Pocket document cameras improve remote teaching and learning
Early this semester faculty member Kelly Davis sent me a message about 3D-printed document cameras and asked who might be able to provide these for her, other instructors, and mathematics students. Eager to take on this challenge, I connected with IgnitED Lab staff members to start planning how our labs could create these for the mathematics program.
Document cameras (doc cams) are cameras that display video of whatever is in view of the cam. These attach to a laptop screen, and, with free supplemental software, reflect the surface below the webcam. When learning mathematics, this is significant because students can show their written work or their use of manipulatives using the cams. Instructors are able to make remote teaching more engaging and effective by displaying and modeling their thought processes and work live during instruction. An Instructor is better able to understand how the student is learning and provide targeted guidance when able to see the students’ written problem-solving. Doc cams are well over $100, but a pocket doc cam made of a 2”x2” mirror and 3D-printed materials costs about $5 to produce.
The IgnitED Labs has 3D printers as part of our emerging technology experience options in our three lab locations. I asked our educational technology champions (ETCs) to test some prototypes for different laptops and start production. Pinak Padman, an ETC at Tempe, discovered a flexible design that would fit multiple laptop screens, so they progressed with manufacturing that design.
Our rollout followed soon after. Faculty members were the first to pick up their doc cams. We then scheduled times for students to pick up cams from the IgnitED Lab Tempe location. The ETCs developed an instructional guide for setup and use.
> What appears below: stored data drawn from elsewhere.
-- ==== Sys2Proof/Machine/Access.lean ====
section
/-!
DEFINITION. Performing: what one lane's access does to the bytes it reaches (R303, R309, Table 13.5), how
its operation records it, the landing of results in registers (R194, R195, R244), the return of global
visibility times (R153, R154), and how a path goes on when the operation it waits for has performed.
-/
namespace Sys2Proof

/-- Bytes off to off + n − 1 of a row. -/
def Row.getBytes (r : Row) (off n : Nat) : List Byte := (List.range n).map fun i => r.byte (off + i)

/-- The width and shape of a memory instruction's value. -/
def Instr.memShape : Instr → Option (Ty × Bool)
  | .ld _ f | .ldWait _ f | .ldTake _ f | .ldPeek _ f => some (f.ty, f.x4)
  | .st _ f | .stWait _ f | .stTake _ f | .stPeek _ f => some (f.ty, f.x4)
  | .atom _ _ _ _ _ t .. => some (t, false)
  | _ => none

end Sys2Proof

namespace Sys2Proof.Machine

/-! ### The bytes -/

/-- The new value of an atomic's word (Table 13.5) and the flags of .FADD. -/
def atomNew (op : AtomOp) (ty : Ty) (old b c : Nat) : Nat × Word :=
  let w := ty.bits
  let o := old % 2 ^ w
  let x := b % 2 ^ w
  match op with
  | .add => ((o + x) % 2 ^ w, 0)
  | .min => (if ty.intOf x < ty.intOf o then x else o, 0)
  | .max => (if ty.intOf o < ty.intOf x then x else o, 0)
  | .and => (o &&& x, 0)
  | .or => (o ||| x, 0)
  | .xor => (o ^^^ x, 0)
  | .exch => (x, 0)
  | .cas => (if o == x then c % 2 ^ w else o, 0)
  | .fadd => fmt32.add .rne o x

/-- An access performed on a row: the new row, the bytes it read, its flags. -/
def Acc.apply (a : Acc) (row : Row) : Row × List Byte × Word :=
  let old := row.getBytes a.off a.n
  match a.what with
  | .load => (row, old, 0)
  | .store bs => (row.putBytes a.off bs, old, 0)
  | .atom op ty b c =>
    let (v, fl) := atomNew op ty (natOfBytes old) b.toNat c.toNat
    (row.putBytes a.off (bytesOfNat a.n v), old, fl)

def Acc.isLoad (a : Acc) : Bool := match a.what with | .load => true | _ => false
def Acc.writes (a : Acc) : Bool := !a.isLoad

/-! ### The operation -/

/-- A lane's bytes put into the value rows of an operation: byte k + i of lane l is byte (k + i) mod 4 of
word (k + i) div 4. -/
def putLaneBytes (rows : List Row) (lane k : Nat) (bs : List Byte) : List Row :=
  (List.range bs.length).foldl (fun rs i =>
    modAt (fun r => r.setByte (4 * lane + (k + i) % 4) (bs.getD i 0)) rs ((k + i) / 4)) rows

/-- The operation after one of its accesses has performed. -/
def Op.gain (o : Op) (a : Acc) (old : List Byte) (fl : Word) : Op :=
  { o with
    res := match a.what with
      | .store _ => o.res
      | _ => putLaneBytes o.res a.lane a.k old
    got := o.got ||| Mask.one a.lane
    rows := if fl == 0 then o.rows
      else modAt (fun r => r.setLane a.lane (r.lane a.lane ||| fl)) o.rows 0
    pend := o.pend &&& ~~~ Mask.one a.lane
    todo := o.todo - 1 }

/-- How the global visibility time of an access comes to its group (Table 7.2): at once, with an
acknowledgement that is on its way, or not at this moment. -/
inductive Gvt where
  | now (t : Nat)
  | later (t : Nat)
  | no
  deriving DecidableEq, Repr

/-- A time that has come back to an operation raises the horizons; an engine operation keeps the largest one until it
completes (R107, R153, R154, Table 7.2). -/
def Group.takeTime (gr : Group) (o : Op) (t : Nat) : Group :=
  if o.cls.isSome then gr.modOp o.seq fun o => { o with gvt := max o.gvt t } else gr.raiseH o.scope t

/-- A time that is returned is taken, and the operation owes one less; one on its way back is kept until its
acknowledgement. -/
def Group.giveTime (gr : Group) (seq : Nat) (t : Gvt) : Group :=
  match gr.op? seq, t with
  | some o, .now t => (gr.takeTime o t).modOp seq fun o => { o with owed := o.owed - 1 }
  | some _, .later t => gr.modOp seq fun o => { o with acks := o.acks ++ [t] }
  | _, _ => gr

/-- Word j of a lane's loaded value, extended (R244). -/
def Op.word (o : Op) (j l : Nat) : Word :=
  let raw := (o.res.getD j 0).lane l
  match o.instr.memShape with
  | some (t, x4) => if x4 || t.is64 || t.bits == 32 then raw else (regWords t raw.toNat).getD 0 0
  | none => raw

/-- The lanes an operation writes, and the lane each takes its value from: a scalar-address form has one
value for every lane of the path's mask (R298). -/
def Op.source (o : Op) (l : Nat) : Nat := if o.instr.laneBound then l else 0
def Op.writes (o : Op) : Mask :=
  if o.instr.laneBound then o.got else if o.got == 0 then 0 else o.mask

/-- One destination register of an operation lands (R195). Register j of the list takes word j; an S
register of a lane-bound atomic takes the value of the last lane that performed. -/
def Group.landReg (gr : Group) (o : Op) (j : Nat) (r : Reg) : Group :=
  if !gr.mayLand r o.seq then gr
  else
    let last := ((Mask.lanes o.got).reverse).headD 0
    let gr' := if o.got == 0 then gr else match r with
      | .v i => gr.putV i o.writes (Row.ofLanes ((List.range 32).map fun l => o.word j (o.source l)))
      | .s i => gr.putS i (o.word j last)
      | .aps i => { gr with ap := { gr.ap with s := put gr.ap.s i (o.word j 0) } }
      | .app k => { gr with ap := { gr.ap with p := (gr.ap.p &&& ~~~ Mask.one k)
          ||| (if o.stat.getLsbD 0 then Mask.one k else 0) } }
      | .p k => gr.putP k (if o.instr.laneBound then o.x else o.mask)
          (if o.instr.laneBound then o.stat else if o.stat.getLsbD 0 then BitVec.allOnes 32 else 0)
      | _ => gr
    gr'.landed r o.seq

/-- Flags that came with an operation's values: by lane, or those of its one access in every lane of the path
(R264). -/
def Op.flagsByLane (o : Op) (gr : Group) : Row :=
  let fl := o.rows.headD 0
  if o.instr.laneBound then fl
  else Row.merge (if o.path == 4 then gr.activeMask else o.mask) (Row.splat (fl.lane 0)) 0

/-- Every destination of an operation lands; flags that its values carry are raised (R309). -/
def Group.landAll (gr : Group) (o : Op) : Group :=
  let gr := (List.range o.dst.length).foldl (fun gr j => match o.dst[j]? with
    | some r => gr.landReg o j r
    | none => gr) gr
  let fl := o.flagsByLane gr
  let gr := { gr with sr := { gr.sr with xflags := gr.sr.xflags ||| fl } }
  let hit := (List.range 32).filter fun l => fl.lane l &&& gr.sr.trapen &&& 0x3F != 0
  let gr := if hit.isEmpty then gr else gr.addPend
    { path := o.path, cause := .arith
      info := (hit.foldl (fun w l => w ||| (fl.lane l &&& gr.sr.trapen &&& 0x3F)) (0 : Word)).toNat
      faddr := 0, p31 := Mask.ofLanes hit, ap := o.path == 4 }
  gr.modOp o.seq fun o => { o with landed := true }

/-- Whether everything an operation owes has come. -/
def Op.over (o : Op) : Bool := o.fin && o.todo == 0 && o.owed == 0 && o.landed

/-- Index 4 stands for the access processor as an issuer of operations. -/
def apPath : Nat := 4

/-- The path that waited for operation `seq` goes on behind it. -/
def Group.goOn (gr : Group) (o : Op) : Group :=
  if o.path == apPath then
    if gr.ap.wait == some (Wait.op o.seq) then
      { gr with ap := { gr.ap with wait := none, pc := (o.pc + 12) % 2 ^ 64, fenceAt := none } }
    else gr
  else if (gr.path o.path).wait == some (Wait.op o.seq) then gr.modPath o.path (·.advance)
  else gr

/-- A fault of an access processor (R381): it stops, and the group takes the cause as class B. -/
def Group.apFault (gr : Group) (c : Cause) (info addr : Nat) : Group :=
  ({ gr with ap := { gr.ap with st := .stopped, wait := none } }).addPend
    { path := apPath, cause := c, info := info, faddr := addr, p31 := gr.activeMask, ap := true }

/-- What follows when an access of an operation has performed: a path that waits for it goes on, or meets
the faults its lanes took after issue (R80, R85); an operation that is over leaves the list, one of an engine by
ENGINE_COMPLETION only. -/
def State.settle (s : State) (h g seq : Nat) : State :=
  match (s.group? h g).bind (·.op? seq) with
  | none => s
  | some o =>
    if o.todo != 0 || o.cls.isSome then s
    else
      let s := match o.cause with
        | some (c, info, addr) =>
          if o.path == apPath then s.modGroup h g fun gr => (gr.landAll o).apFault c info addr
          else
          let s := s.modGroup h g fun gr => (gr.landAll o).modPath o.path fun p =>
            if p.wait == some (Wait.op seq) then { p with st := .ready, wait := none } else p
          s.raise h g o.path { cls := .lane, cause := c, info := info, faddr := addr, p31 := o.fl }
        | none => s.modGroup h g (·.goOn o)
      s.modGroup h g fun gr => { gr with ops := gr.ops.filter fun q => !(q.seq == seq && q.over) }

/-- One access has performed: the operation records it, its time is given, what follows happens. -/
def State.performed (s : State) (a : Acc) (old : List Byte) (fl : Word) (t : Gvt) : State :=
  let s := s.modGroup a.wg a.g fun gr =>
    let gr := gr.modOp a.seq (·.gain a old fl)
    if a.writes then gr.giveTime a.seq t else gr
  s.settle a.wg a.g a.seq

/-- Accesses performed one after another on a row. -/
def State.performAll (s : State) (row : Row) (t : Gvt) : List Acc → Row × State
  | [] => (row, s)
  | a :: as =>
    let (row', old, fl) := a.apply row
    (s.performed a old fl t).performAll row' t as

/-- The cause of an operation whose accesses `as` perform nothing: its lanes, and the address of the lowest. -/
def Op.lostCause (o : Op) (gr : Group) (as : List Acc) (c : Cause) (info : Nat) : PendCause :=
  let low := as.foldl (fun m a => min m a.lane) 32
  let lanes := as.foldl (fun (m : Mask) a => m ||| BitVec.twoPow 32 a.lane) 0
  { path := o.path, cause := c, info := info, faddr := ((as.find? (·.lane == low)).map (·.va)).getD 0
    p31 := if o.path == apPath then gr.activeMask else if o.instr.laneBound then lanes else o.mask
    ap := o.path == apPath }

/-- Accesses that perform nothing, because their home was lost after issue (R149) or a peer refused them or is
unreachable (R23, R432): their path takes the cause as one of class B. -/
def State.lostAccs (s : State) (as : List Acc) (c : Cause) (info : Nat) : State :=
  as.foldl (fun s a =>
    let mine := as.filter fun b => b.wg == a.wg && b.g == a.g && b.seq == a.seq
    let s := s.modGroup a.wg a.g fun gr =>
      match gr.op? a.seq with
      | none => gr
      | some o => (gr.modOp a.seq fun o =>
          { o with todo := o.todo - 1, owed := if a.writes then o.owed - 1 else o.owed }).addPend
          (o.lostCause gr mine c info)
    s.settle a.wg a.g a.seq) s

/-- Outstanding requests of a core (R72): lines asked of homes and of peers, until their data or their acknowledgement
has come back, and lanes blocked on granules. -/
def State.requestsOf (s : State) (core : Nat) : Nat :=
  (s.core core).misses.length
  + (s.msgs.filter fun m => m.core == core && m.toHome && (match m.kind with
      | .req (.dir ..) => false
      | .req _ => true
      | _ => false)).length
  + ((s.homes.flatMap fun t => t.req :: t.queue).filter fun r => match r with
      | .lseRead c .. | .lseStore c _ | .unc c _ | .atomic c _ | .tableStore c _ _ => c == core
      | _ => false).length
  + ((s.wgs.flatMap fun e => e.2.cores.flatMap fun c => c.grans.flatMap fun g => g.2.waiters).filter
      (·.src == core)).length
  + ((s.peers.flatMap fun p => p.2.waiting).filter (·.core == core)).length
  + ((s.allGroups.filter (·.2.core == core)).map fun e => (e.2.ops.map (·.acks.length)).sum).sum

end Sys2Proof.Machine
end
For those students who could not make it to campus, Ashley Goernitz, Lead ETC at Tempe, developed two videos to guide students in making their own doc cams with easy-to-access household items like a toilet paper inner roll and a compact mirror. Jeffrey Derrick, another ETC from Tempe, also worked to print and distribute the cams.
Kelly Davis and Photini Spanias collaborated to create this video that features their use and students’ use. IgnitED Labs is proud to have contributed to this, which is just one story of resilient and creative collaboration from our college community.